▶ **Exercise instructions**:
Using the data beneath this instruction, retype only the lines from the one that contains "w) (i + 1) ws" down to the one that contains "def Tile.bitsAt (t", both included, exactly as they appear.

▶ **Input records**:
------------------------------------------------

-- ==== Sys2Proof/Machine/Tiles.lean ====
section
/-! DEFINITION. The matrix engine (R100 to R119) and butterfly mode (R120 to R131): tiles and side bands, the engine
queues and the lease, knots, and what the engine's operations compute. -/
namespace Sys2Proof

/-- The tiles that an engine operation reads, TA before TB (R115), and writes (R104). That TD's accumulators come after
them, and the even tile of a pair before the odd, for the PADDR that is copied, is the model's choice (log 169). -/
def Instr.tilesRead (i : Instr) : List Nat :=
  match i with
  | .tst _ d _ _ => [d.toNat]
  | .tstDr _ d _ _ => [d.toNat]
  | .tmma _ _ d a b _ => [a.toNat, b.toNat, d.toNat, d.toNat + 1]
  | .tcvt _ _ _ a _ => [a.toNat, a.toNat + 1]
  | .tmergeI64 _ _ m _ _ => [2 * m.toNat, 2 * m.toNat + 1]
  | .tmergeF64 _ _ m _ _ => [2 * m.toNat, 2 * m.toNat + 1]
  | .tmergeF64Ord _ _ m _ _ => [2 * m.toNat, 2 * m.toNat + 1]
  | .tbfy _ _ _ a => [a.toNat]
  | _ => []

def Instr.tilesWritten (i : Instr) : List Nat :=
  match i with
  | .tld _ d _ _ => [d.toNat]
  | .tldDr _ d _ _ => [d.toNat]
  | .tldq _ d _ _ _ => [d.toNat]
  | .tzero _ t w => if w then [t.toNat, t.toNat + 1] else [t.toNat]
  | .tmma _ _ d _ _ _ => [d.toNat, d.toNat + 1]
  | .tcvt _ _ d _ _ => [d.toNat]
  | .tmread _ _ m _ _ => [2 * m.toNat, 2 * m.toNat + 1]
  | .tbfy _ _ d _ => [d.toNat]
  | _ => []

end Sys2Proof

namespace Sys2Proof.Machine
open Sys2Proof

/-! ### Tiles: 1,024 data words and 256 side-band words (R100, R101) -/

def Tile.word (t : Tile) (i : Nat) : Word := Tab.get t i 0
def Tile.setWord (t : Tile) (i : Nat) (w : Word) : Tile := if w = 0 then Tab.drop t i else Tab.put t i w

def Tile.setWords (t : Tile) (i : Nat) : List Word → Tile
  | [] => t
  | w :: ws => Tile.setWords (Tile.setWord t i w) (i + 1) ws

/-- `n` bits from bit position `k` of the data. -/
def Tile.bitsAt (t : Tile) (k n : Nat) : Nat := (Tile.word t (k / 32)).toNat / 2 ^ (k % 32) % 2 ^ n
def Tile.dword (t : Tile) (i : Nat) : DWord := Tile.word t (2 * i + 1) ++ Tile.word t (2 * i)
def Tile.bytes (t : Tile) (n : Nat) : List Byte := (List.range n).map fun k => BitVec.ofNat 8 (Tile.bitsAt t (8 * k) 8)
def dwordWords (v : DWord) : List Word := [v.extractLsb' 0 32, v.extractLsb' 32 32]

def sideFormat : Nat := 1024 + 192
def sideExp : Nat := 1024 + 193
def sidePoison : Nat := 1024 + 194
def sidePaddr : Nat := 1024 + 195

/-- The writable bits of side-band word `j` (Table 7.2). -/
def sideMask (j : Nat) : Word :=
  if j < 193 then BitVec.allOnes 32 else if j = 193 then 0xFF else if j = 194 then 1
  else if j < 197 then BitVec.allOnes 32 else 0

------------------------------------------------

▶ **Answer below**:
  | w :: ws => Tile.setWords (Tile.setWord t i w) (i + 1) ws

/-- `n` bits from bit position `k` of the data. -/
def Tile.bitsAt (t : Tile) (k n : Nat) : Nat := (Tile.word t (k / 32)).toNat / 2 ^ (k % 32) % 2 ^ n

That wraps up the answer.